Tianna doesn’t dwell on the past, but she is determined to use her knowledge to benefit Jasmine and future generations. She encourages other women with strong family histories of breast and ovarian cancer to consider genetic testing and to talk openly with relatives.   

“Just because you have a family history does not mean you carry the genetic mutation — one of my aunts tested negative. And if you do have it, that does not mean you have cancer,” she said.  

“There are so many options women have now to lower their cancer risk. I get that people are scared and they might not want to think about it. But I urge anyone to talk to their doctor and explore genetic counseling. It won’t just help you but it will help your family, and your own children if you have them.  

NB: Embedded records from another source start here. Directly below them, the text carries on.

/-- FILTER_WARNING. -/
def execFilterWarning (s : State) : Ans := s.effect (fun s => s.thermalOpen 5)

/-- FAN_TRAY_REMOVED. -/
def execFanTrayRemoved (s : State) : Ans :=
  s.effect (fun s =>
    let s : State := { s with pwr := { s.pwr with trayOut := true } }
    if s.mode = 0 then s else (s.fset F.PWR_THERM_TRAY 0).thermalOpen 6)

/-- FAN_TRAY_INSERTED. The spec gives the tray no bay number: a free value. -/
def execFanTrayInserted (s : State) : Ans :=
  s.effect (fun s =>
    let s : State := { s with pwr := { s.pwr with trayOut := false } }
    if s.mode = 0 then s
    else
      let s := (s.fset F.PWR_THERM_TRAY 1).thermalOpen 7
      s.used.unitReplaced (s.free_ 8).toNat)

/-! ## Industrial inputs and outputs (R376-R379) -/

/-- An accepted level of an input. Activation starts a job that waits for the input, and WAKE_IN is a wake source; with the die off
the always-on domain watches WAKE_IN alone. -/
def State.acceptInput (s : State) (n : Fin 16) (level : Bool) : State :=
  let wakes := level && s.on F.PWR_CFG_WAKE_IN_EN && decide (s.fv F.PWR_CFG_WAKE_IN = n.val)
  let rises := level && !s.on F.SHT_DIN_CTL_LEVEL n
  let s := if s.active then s.fset F.SHT_DIN_CTL_LEVEL (if level then 1 else 0) n else s
  let starts : Bool := match s.job with
    | some j => rises && decide (j.phase = .awaitStart) && decide (j.startMode = 2 ∧ j.startIn = n)
    | none => false
  let s := if starts then s.startJob else s
  if wakes then s.wakeSource else s

/-- DIGITAL_INPUT_ACCEPT. -/
def execDigitalInputAccept (n : Fin 16) (level : Bool) (s : State) : Ans :=
  s.effect (fun s => if s.mode = 0 ∨ s.pwr.fieldLow then s else s.acceptInput n level)

/-- FIELD_SUPPLY_LOW: every input reads inactive and every output is off. -/
def execFieldSupplyLow (s : State) : Ans :=
  s.effect (fun s =>
    let t : State := { s with pwr := { s.pwr with fieldLow := true } }
    if ¬ s.active then t
    else (t.forFin 16 (fun n t => (t.fset F.SHT_DIN_CTL_FIELD_LOW 1 n).fset F.SHT_DIN_CTL_LEVEL 0 n)).doutChanges s)

/-- FIELD_SUPPLY_RESTORED: the inputs stand at the levels given. -/
def execFieldSupplyRestored (levels : BitVec 16) (s : State) : Ans :=
  s.effect (fun s =>
    let t : State := { s with pwr := { s.pwr with fieldLow := false } }
    if s.mode = 0 then t
    else
      let t := (if s.active then t.forFin 16 (fun n t => t.fset F.SHT_DIN_CTL_FIELD_LOW 0 n) else t).doutChanges s
      t.forFin 16 (fun n t => t.acceptInput n (levels.getLsbD n)))

/-- An output's overload stands or not. -/
def State.overload (s : State) (o : Fin 16) (v : Bool) : State :=
  let t : State := { s with sht := { s.sht with dout := s.sht.dout.set o { s.sht.dout[o] with overload := v } } }
  (if v then t.fset F.SHT_DOUT_CTL_FAULT 1 o else t).doutChanges s

/-- OUTPUT_OVERLOAD. -/
def execOutputOverload (o : Fin 16) (s : State) : Ans := s.effect (fun s => if s.active then s.overload o true else s)

/-- OUTPUT_RETRY: the output is on again unless the overload still stands. -/
def execOutputRetry (o : Fin 16) (overload : Bool) (s : State) : Ans :=
  s.effect (fun s => if s.active ∧ (s.sht.dout[o]).overload then s.overload o overload else s)

/-- A software write of SHT_DOUTn_CTL; after Safe it releases the output (R379). -/
def State.writeDout (s : State) (o : Fin 16) (v : DWord) : State :=
  let t := s.plainWrite .SHT_DOUT_CTL o fullMask v
  let t : State := if s.mode = 9 then t
    else { t with sht := { t.sht with dout := t.sht.dout.set o { t.sht.dout[o] with heldOff := false } } }
  t.doutChanges s

/-- An encoder supply is folded back to 0 V, or is on. -/
def State.encPower (s : State) (ch : Fin 4) (folded : Bool) : State :=
  ({ s with sht := { s.sht with enc := s.sht.enc.set ch { s.sht.enc[ch] with folded := folded } } } : State).emit (.encPower ch (!folded))

/-- ENC_PWR_OVERLOAD: the supply folds back to 0 V. -/
def execEncPwrOverload (ch : Fin 4) (s : State) : Ans := s.effect (fun s => if s.active then s.encPower ch true else s)

/-- ENC_PWR_RETRY: a folded supply is tried again. -/
def execEncPwrRetry (ch : Fin 4) (overload : Bool) (s : State) : Ans :=
  s.effect (fun s => if s.active ∧ (s.sht.enc[ch]).folded then s.encPower ch overload else s)

end Sys2Proof.Machine
end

“Sometimes you have to confront your fears,” she added. “This was my greatest fear that I had to confront one way or another.” 

Sharing her experience 

Because of her test results, Tianna found out she was eligible for treatment with olaparib (Lynparza), a PARP inhibitor that is used to treat BRCA-positive, HER2-negative metastatic breast cancer. Now 36, she is doing well with few side effects and enjoys spending time with two-year-old Jasmine: “She is my therapy and I enjoy every day that I am blessed with.” 

In August and September of this year, Tianna took part in LBBC’s Young Advocate Program, which gave her the tools to use her experience to help others. She has participated in local health fairs and also volunteers as a patient advocate with breast center at the hospital where she was treated. She took part in a study on a new symptom tracker app for people with cancer and hopes to join more research studies in the future.  

“There isn’t enough data out there regarding young Black women diagnosed with breast cancer who have a BRCA gene,” she said.  

As she looks back on all she’s been through these last 15 years, Tianna is hopeful others can learn from her journey.  

“Initially I was like, ‘There could be a gene in my family causing cancer, oh really? And we could be carrying this? I don’t want to know that,’” she said. “But for me now, I can say that genetic testing has been very informative and helpful, and I just want other people to be aware of their options.”


This article was supported by the Grant or Cooperative Agreement Number 1 NU58DP006672, funded by the Centers for Disease Control and Prevention. Its contents are solely the responsibility of the authors and do not necessarily represent the official views of the Centers for Disease Control and Prevention or the Department of Health and Human Services.